Required work ::
From the data that follows, copy every line holding the string "bankOffline".

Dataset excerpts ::
theorem witness_CancelEndsOperation :
    let op (o : Op) : State := { ready with portA := { PortEngine.reset with op := o } }
    let sale (stage : OrderStage) (r : RenderCtx) (e : JournalEntry) : State :=
      { sellingAt .rendering with journal := [e], portB := { PortEngine.reset with op := .order ⟨4, stage, r⟩ } }
    headerKind 0x60000000#32 = 3 ∧ ready.resetAsserted = false ∧ ready.portA.held = none ∧ ready.portA.op = .idle ∧
      (op (.respond (doneResponse 1 [] []) none true)).portA.restart = .none ∧
      (op (.store storing)).portA.op = .store storing ∧ storing.ending = none ∧
      { storing with ending := some .short }.ending ≠ none ∧ rendering.cancelled = false ∧ rendering.told.cancelled = true ∧
      portInBurst .a (op (.render rendering)) = false ∧
      portInBurst .a (during (.renderRead .a) 600 none (op (.render rendering))) = true ∧
      (op (.lock 1 theKey)).portA.op = .lock 1 theKey ∧
      (op (.probe 1 0 true)).portA.op = .probe 1 0 true ∧ (op (.probe 1 0 false)).portA.op = .probe 1 0 false ∧
      (op (.flushWait (doneResponse 1 [] []) .waiting)).portA.op = .flushWait (doneResponse 1 [] []) .waiting ∧
      bankOffline ready 0 = false ∧ bankOffline (journalled [] .offline) 0 = true ∧
      (sale (.entryFlush .waiting) rendering (entry 4 .provisional)).journal = [] ++ entry 4 .provisional :: [] ∧
      (entry 4 .provisional).sequence = 4 ∧ (entry 4 .provisional).state = .provisional ∧
      portInBurst .b (sale .rendering rendering (entry 4 .provisional)) = false ∧
      portInBurst .b (during (.renderRead .b) 600 none (sale .rendering rendering (entry 4 .provisional))) = true ∧
      (sale .rendering rendering.told (entry 4 .void)).portB.op = .order ⟨4, .rendering, rendering.told⟩ ∧
      (let s := { sale (.finalFlush .waiting) rendering (entry 4 .final) with banks := [.offline, .online, .online, .online] }
       s.portB.op = .order ⟨4, .finalFlush .waiting, rendering⟩ ∧ bankOffline s 0 = true) := by decide +kernel

theorem witness_RestartReturnsPort :
    let s (r : RestartStage) : State := { lockedBy .held with portA := { PortEngine.reset with restart := r } }
    headerKind 0x80000000#32 = 4 ∧ ready.resetAsserted = false ∧ ready.portA.restart = .none ∧ ready.portA.held = none ∧
      (s .ending).portA.restart ≠ .none ∧ (s .ending).portA.held = none ∧
      portInBurst .a (s .ending) = false ∧ (s .answering).portA.restart = .answering ∧
      (s .answering).portA.outq.length < 16 := by decide +kernel

theorem witness_TileWordsRoundTrip : tileWf [(0, [(0, 1), (127, 1023)]), (127, [(5, 512)])] = true := by decide +kernel

theorem witness_ReadResults :
    (∀ e ∈ [(⟨0, 1⟩ : WordError), ⟨4095, 3⟩], wrongBits e.mask = 1 ∨ wrongBits e.mask = 2) ∧
      (∀ e ∈ [(⟨0, 1⟩ : WordError)], wrongBits e.mask = 1) := by decide +kernel

theorem witness_ReadResults_samples :
    [(⟨0, 1⟩ : WordError), ⟨4095, 3⟩].Pairwise (fun a b => a.word < b.word) ∧ Assoc.wf zeroWord [(0, 5), (4095, 7)] = true ∧
      wrongBits (⟨4095, 3⟩ : WordError).mask = 2 ∧ 16383 / 4 = 4095 ∧ 16383 < 16384 := by decide +kernel

/-- Both ports ask for a burst, and the upkeep engine too where the due flag is set. -/
def contending (due : Bool) (g : Arbiter) (strap : BitVec 16) : State :=
  { shelf .closed with
    arbiter := g, strap := strap, upkeep := { Upkeep.reset with due := due }
    portA := { PortEngine.reset with op := .render rendering }, portB := { PortEngine.reset with op := .render rendering } }

/-- A page of two tile-rows. -/
def tall : ObjectRec := { page with height := 2, tileMap := [⟨600, true⟩, ⟨601, true⟩], writtenCount := 2 }

/-- R68: at the end of a band's last read Port A emits first and asks again only later, so Port B's request is granted, although
A_FIRST is chosen. -/
theorem test_renderRead_gives_way :
    let asks : PortEngine :=
      { PortEngine.reset with op := .render { renderStart 9 tall 0 3 0 255 4 [] with asked := true }, snapshot := some ⟨2, CurveSet.blank⟩ }
    let s := during (.renderRead .a) 600 none { shelf .closed with
      objects := [tall], slots := [(600, pageSlot), (601, { pageSlot with owner := .tile 0 1 })], strap := 4
      arbiter := ⟨true, some (.port .a), some .a, 1, false⟩, portA := asks, portB := asks }
    (next? (exec (.renderReadComplete .a (.delivered [])) s)).map (fun t => t.burst.map fun b => (b.work, b.slot)) =
      some (some (.renderRead .b, 600)) := by decide +kernel

theorem witness_GrantDecision :
    (let s := contending true ⟨false, some (.port .a), some .a, 1, true⟩ 0
     upkeepRequests s = true ∧ s.arbiter.selected = some (.port .a)) ∧
      (let s := contending false ⟨false, some (.port .a), some .a, 4, true⟩ 0
       upkeepRequests s = false ∧ portRequests .a s = true ∧ portRequests .b s = true ∧ aFirst s.strap = false) ∧
      aFirst (contending false Arbiter.reset 4).strap = true ∧
      (let s := contending true ⟨false, some .upkeep, some .b, 0, true⟩ 0
       s.arbiter.selected = some .upkeep ∧ s.arbiter.lastMaster = some .b) ∧
      portRequests .a (shelf .closed) = false ∧ portRequests .b (shelf .closed) = false := by decide +kernel

theorem witness_BurstTimeoutRetriesOnce :
    ready.burst = none ∧
      (let s := during (.scrub 0 false) 700 none ready
       s.burst = some ⟨.scrub 0 false, 700, false, 0, none⟩ ∧ s.banks.getD (700 / 16384) .online = .online) ∧
      (let s := during (.scrub 0 false) 700 none { ready with banks := [.suspect, .online, .online, .online] }
       s.banks.getD (700 / 16384) .online ≠ .online) := by decide +kernel
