-- ==== Sys2Proof/Machine/Registers.lean ====
section
/-! DEFINITION. The register window as the host reads and writes it (10_state.md R34, R37 to R54;
40_dispatch.md R165, R166). -/

namespace Sys2Proof.Machine

/-- The offset of a register (10_state.md R37). -/
def offsetOf : RegName → BitVec 6
  | .id => 0x00
  | .cfg => 0x04
  | .ctrl => 0x08
  | .cmd => 0x0C
  | .status => 0x10
  | .errCode => 0x14
  | .srcAddr => 0x18
  | .srcLen => 0x1C
  | .dstAddr => 0x20
  | .dstCap => 0x24
  | .outLen => 0x28

/-- The register at an offset, bits [1:0] of the offset ignored; `none` for a reserved offset (R34,
R37, R39). -/
def regAt (off : BitVec 6) : Option RegName :=
  match (off.extractLsb' 2 4).toNat with
  | 0 => some .id
  | 1 => some .cfg
  | 2 => some .ctrl
  | 3 => some .cmd
  | 4 => some .status
  | 5 => some .errCode
  | 6 => some .srcAddr
  | 7 => some .srcLen
  | 8 => some .dstAddr
  | 9 => some .dstCap
  | 10 => some .outLen
  | _ => none

/-- What a register reads as (R38, R40 to R53). -/
def readReg (r : RegName) (s : State) : Word :=
  match r with
  | .id => Config.idValue
  | .cfg => s.cfgWord
  | .ctrl => s.ctrlWord
  | .cmd => 0
  | .status => s.statusWord
  | .errCode => s.errCodeWord
  | .srcAddr => s.srcAddr
  | .srcLen => s.srcLen
  | .dstAddr => s.dstAddr
  | .dstCap => s.dstCap
  | .outLen => s.outLen

/-- `HostRead(off)` while `rst_n = 1`: a reserved offset reads 0 (R39, R166). -/
def readOffset (off : BitVec 6) (s : State) : Word :=
  match regAt off with
  | some r => readReg r s
  | none => 0

/-- The field `[hi:lo]` of a register's value, as a number (00_scope.md R16). -/
def fieldOf (hi lo : Nat) (w : Word) : Nat := w.toNat / 2 ^ lo % 2 ^ (hi + 1 - lo)

/-- What a host read returns: any value while `rst_n = 0` (70_reset_and_hazards.md R340; log 13). -/
def hostReadValue (off : BitVec 6) (s : State) : Word :=
  if s.rstN then readOffset off s else Config.freeWord s.draws

/-- A host read: the value goes to `reg_rdata`, no register changes (R166). -/
def hostRead (off : BitVec 6) (s : State) : State :=
  { s with regRdata := hostReadValue off s, draws := if s.rstN then s.draws else s.draws + 1 }

/-- A host write of a register other than CMD (R38, R54, R165). -/
def writeReg (r : RegName) (v : Word) (s : State) : State :=
  match r with
  | .ctrl => s.writeCtrl v
  | .status => s.writeStatus v
  | .srcAddr => if s.busy then s else { s with srcAddr := v }
  | .srcLen => if s.busy then s else { s with srcLen := v }
  | .dstAddr => if s.busy then s else { s with dstAddr := v }
  | .dstCap => if s.busy then s else { s with dstCap := v }
  | .id | .cfg | .cmd | .errCode | .outLen => s

end Sys2Proof.Machine
end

Solution for this problem ::
      bankOffline ready 0 = false ∧ bankOffline (journalled [] .offline) 0 = true ∧
       s.portB.op = .order ⟨4, .finalFlush .waiting, rendering⟩ ∧ bankOffline s 0 = true) := by decide +kernel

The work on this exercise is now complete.